The economics of mobile solar for all-electric trades businesses are becoming meaningfully compelling. Commercial electricity rates in many US markets have increased substantially over the past few years, and companies running all-electric equipment that recharges at a facility each night face compounding exposure to grid pricing. A self-contained solar trailer converts that ongoing operating cost into a single capital investment, with sunlight as the fuel from there. For comparison, a portable generator sized to charge a similar load of batteries would typically burn $2 to $3 of fuel per hour in normal use, adding up quickly across a full working season. The solar trailer has no ongoing fuel cost once built, and it charges during working hours, meaning the equipment arrives home partially recharged and ready for the next day rather than starting from depleted. Steve notes he built a second trailer for a friend in a single day after completing this first one, suggesting the build process becomes considerably faster once the component decisions are settled.

The build went through more iteration than the final product suggests.
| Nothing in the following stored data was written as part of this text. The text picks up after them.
theorem countsTo_raiseCode {code : ResultCode} (hcode : code ≠ .ok) (c : Word) (u : State) :
    CountsTo c (raiseCode code u) := fun h => absurd (Option.some.inj h) hcode

theorem countsTo_checkId {st : Status} {b : List Byte} {u : State} : CountsTo u.cs.nonceCounter (checkId st b u) := by
  unfold checkId
  split
  · exact fun _ => rfl
  · exact countsTo_raiseCode (by decide) _ u

theorem beginC2Query_countsTo (s : State) : CountsTo s.cs.nonceCounter (beginC2Query s) := by
  rw [beginC2Query_eq]
  exact afterReply_of (countsTo_raiseCode (by decide) _ _) fun b => countsTo_checkId

theorem beginC1Query_countsTo (s : State) : CountsTo (s.cs.nonceCounter + 1) (beginC1Query s) := by
  rw [beginC1Query_eq]
  exact afterReply_of (countsTo_raiseCode (by decide) _ _) fun b => countsTo_checkId

theorem beginC1Seed_countsTo (s : State) : CountsTo (s.cs.nonceCounter + 1) (beginC1Seed s) := by
  rw [beginC1Seed_eq]
  exact afterReply_of (countsTo_raiseCode (by decide) _ _) fun b => beginC1Query_countsTo _

theorem beginC1Init_countsTo (s : State) : CountsTo (s.cs.nonceCounter + 1 + 1) (beginC1Init s) := by
  rw [beginC1Init_eq]
  exact afterReply_of (countsTo_raiseCode (by decide) _ _) fun b => beginC1Seed_countsTo _

theorem beginC1Raw_countsTo (seed : Schedule) (ij k : Word) (l : Half) (s : State) :
    CountsTo (k + 1 + 1) (beginC1Raw seed ij k l s) := by
  obtain ⟨p, hp⟩ := exists_eq (a' := ksPass s.cfg.ksPremix (ksPass s.cfg.ksPremix (seed, deriveKey s.cs.gameCode)))
  rw [beginC1Raw_eq_of_ksPass s seed ij k l hp]
  exact afterReply_of (countsTo_raiseCode (by decide) _ _) fun b => beginC1Init_countsTo _

theorem exec_beginC1_countsTo {s t : State} {sel : Byte} {ij k : Word} {l : Half}
    (h : exec (.beginC1 sel ij k l) s = .next t) : CountsTo (k + 1 + 1) t := by
  cases hseed : seedOf s.cfg sel with
  | none =>
    cases (exec_beginC1_of_nseed_le (List.getElem?_eq_none_iff.mp hseed) ij k l).symm.trans h
    exact countsTo_raiseCode (by decide) _ s
  | some seed =>
    by_cases hst : s.cs.status = .raw
    · cases (exec_beginC1_of_raw hseed ij k l hst).symm.trans h
      exact beginC1Raw_countsTo seed ij k l s
    · cases (exec_beginC1_of_ne_raw hseed ij k l hst).symm.trans h
      exact countsTo_raiseCode (by decide) _ s

theorem exec_beginC2_countsTo {s t : State} (h : exec .beginC2 s = .next t) : CountsTo (s.cs.nonceCounter + 1) t := by
  by_cases hst : s.cs.status = .cipher1
  · cases (exec_beginC2_of_cipher1 hst).symm.trans h
    exact afterReply_of (countsTo_raiseCode (by decide) _ _) fun b => beginC2Query_countsTo _
  · cases (exec_beginC2_of_ne_cipher1 hst).symm.trans h
    exact countsTo_raiseCode (by decide) _ s

/-- Settles O41: on the way to OK, BEGIN_C1 sends two Cipher1 commands and BEGIN_C2 one. -/
theorem handshakeCounterAccount : Obligations.HandshakeCounterAccount := by
  intro s t u sel ij k l hc1 hok
  have hcount : t.cs.nonceCounter = k + 2 := (exec_beginC1_countsTo hc1 hok).trans (BitVec.add_assoc k 1 1)
  refine ⟨hcount, fun hc2 hok2 => ⟨?_, ?_⟩⟩
  · rw [exec_beginC2_countsTo hc2 hok2, hcount]
    exact BitVec.add_assoc k 2 1
  · exact (((exec_beginC2_handshake hc2).ok_iff (by decide)).mp hok2).2

/-! ## Which registers an operation writes (10_state.md R20) -/

/-- From `s` to `t` at most the registers of READ_ID were written. -/
def WritesId (s t : State) : Prop := ∃ chipId gameCode seedByte c1 c2, t.cs = { s.cs with
  chipId := chipId, gameCode := gameCode, keySeedByte := seedByte, timingC1 := c1, timingC2 := c2 } ∧ t.key = s.key

theorem readId_writes (s : State) : WritesId s (readId s) := by
  unfold readId
  split
  · rw [readIdRaw_eq]
    exact afterReply_of ⟨_, _, _, _, _, rfl, rfl⟩ fun b =>
      afterReply_of (P := WritesId s) ⟨_, _, _, _, _, rfl, rfl⟩ fun c => ⟨_, _, _, _, _, rfl, rfl⟩
  · exact ⟨_, _, _, _, _, rfl, rfl⟩
  · exact ⟨_, _, _, _, _, rfl, rfl⟩

/-- From `s` to `t` at most the registers of BEGIN_C2 were written. -/
def WritesC2 (s t : State) : Prop :=
  ∃ st c c2, t.cs = { s.cs with status := st, nonceCounter := c, timingC2 := c2 } ∧ t.key = s.key

theorem beginC2_writes {s t : State} (h : exec .beginC2 s = .next t) : WritesC2 s t := by
  by_cases hst : s.cs.status = .cipher1
  · cases (exec_beginC2_of_cipher1 hst).symm.trans h
    refine afterReply_of (P := WritesC2 s) ⟨_, _, _, rfl, rfl⟩ fun b => ?_
    rw [beginC2Query_eq]
    refine afterReply_of (P := WritesC2 s) ⟨_, _, _, rfl, rfl⟩ fun c => ?_
    unfold checkId
    split <;> exact ⟨_, _, _, rfl, rfl⟩
  · cases (exec_beginC2_of_ne_cipher1 hst).symm.trans h
    exact ⟨_, _, _, rfl, rfl⟩

/-- The registers that BEGIN_C1 leaves. -/
structure HandshakeKeeps (s t : State) : Prop where
  chipId : t.cs.chipId = s.cs.chipId
  gameCode : t.cs.gameCode = s.cs.gameCode
  keySeedByte : t.cs.keySeedByte = s.cs.keySeedByte
  timingC2 : t.cs.timingC2 = s.cs.timingC2

theorem HandshakeKeeps.of_next {s u t : State} (h : HandshakeKeeps u t) (hu : HandshakeKeeps s u) : HandshakeKeeps s t :=
  ⟨h.chipId.trans hu.chipId, h.gameCode.trans hu.gameCode, h.keySeedByte.trans hu.keySeedByte,
    h.timingC2.trans hu.timingC2⟩

theorem beginC1Query_keeps (s : State) : HandshakeKeeps s (beginC1Query s) := by
  rw [beginC1Query_eq]
  refine afterReply_of ⟨rfl, rfl, rfl, rfl⟩ fun b => ?_
  unfold checkId
  split <;> exact ⟨rfl, rfl, rfl, rfl⟩

theorem beginC1Seed_keeps (s : State) : HandshakeKeeps s (beginC1Seed s) := by
  rw [beginC1Seed_eq]
  exact afterReply_of ⟨rfl, rfl, rfl, rfl⟩ fun b => (beginC1Query_keeps _).of_next ⟨rfl, rfl, rfl, rfl⟩

theorem beginC1Init_keeps (s : State) : HandshakeKeeps s (beginC1Init s) := by
  rw [beginC1Init_eq]
  exact afterReply_of ⟨rfl, rfl, rfl, rfl⟩ fun b => (beginC1Seed_keeps _).of_next ⟨rfl, rfl, rfl, rfl⟩

theorem exec_beginC1_keeps {s t : State} {sel : Byte} {ij k : Word} {l : Half}
    (h : exec (.beginC1 sel ij k l) s = .next t) : HandshakeKeeps s t := by
  cases hseed : seedOf s.cfg sel with
  | none =>
    cases (exec_beginC1_of_nseed_le (List.getElem?_eq_none_iff.mp hseed) ij k l).symm.trans h
    exact ⟨rfl, rfl, rfl, rfl⟩
  | some seed =>
    by_cases hst : s.cs.status = .raw
    · cases (exec_beginC1_of_raw hseed ij k l hst).symm.trans h
      obtain ⟨p, hp⟩ := exists_eq (a' := ksPass s.cfg.ksPremix (ksPass s.cfg.ksPremix (seed, deriveKey s.cs.gameCode)))
      rw [beginC1Raw_eq_of_ksPass s seed ij k l hp]
      exact afterReply_of ⟨rfl, rfl, rfl, rfl⟩ fun b => (beginC1Init_keeps _).of_next ⟨rfl, rfl, rfl, rfl⟩
    · cases (exec_beginC1_of_ne_raw hseed ij k l hst).symm.trans h
      exact ⟨rfl, rfl, rfl, rfl⟩

/-- From `s` to `t` at most `cs.status` was written. -/
def WritesStatus (s t : State) : Prop := ∃ st, t.cs = { s.cs with status := st } ∧ t.key = s.key

theorem exec_resetLink_writes {s t : State} (h : exec .resetLink s = .next t) : WritesStatus s t := by
  cases (exec_resetLink_eq s).symm.trans h
  exact afterReply_of ⟨_, rfl, rfl⟩ fun b => ⟨_, rfl, rfl⟩

theorem ksbuild_writes (sel : Byte) (k : Key) (s : State) : ∃ ks, (ksbuild sel k s).cs = { s.cs with ks := ks } := by
  unfold ksbuild
  split
  · exact ⟨_, rfl⟩
  · split
    · rw [returnOk_eq, ksApply_eq, ksLoad_eq]
      exact ⟨_, rfl⟩
    · exact ⟨_, rfl⟩
    · exact ⟨_, rfl⟩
The battery mount required two complete redesigns: a foam-and-strap method was removed and replaced with a rubber stopper and neoprene foam approach using angle iron brackets cut from material that came with the mower at purchase. The roof mounting also took planning: super strut rails run the length of the 14-foot trailer on snap-and-rack base mounts with integrated rubber seals, elevated just enough off the roof surface to account for the warped metal on this 17-year-old trailer. Flexible conduit rather than rigid metal conduit runs the outlet circuits specifically to prevent road vibrations from wearing through wire insulation over time. The inverter grounding in a mobile application is handled as bonding rather than grounding to Earth, with the inverter casing, battery enclosure, and solar panel rack all connected to the metal trailer frame. The full wiring daisy chains the six panels from front to back in series, with a single positive lead from the first panel running back through the roof penetration to the inverter.

Bottom line: This is the right proof of concept for anyone running an all-electric trades fleet and wondering whether on-site solar charging makes financial sense. The 780-watt real-world output in full sun meaningfully replaces what the equipment would otherwise pull from the grid overnight. The build is not trivial, and mobile inverter grounding has specific requirements that differ from a residential install. Steve flags this honestly and invites expert corrections, which is the appropriate posture. If you are considering something similar, this video is a thorough starting point rather than a shortcut.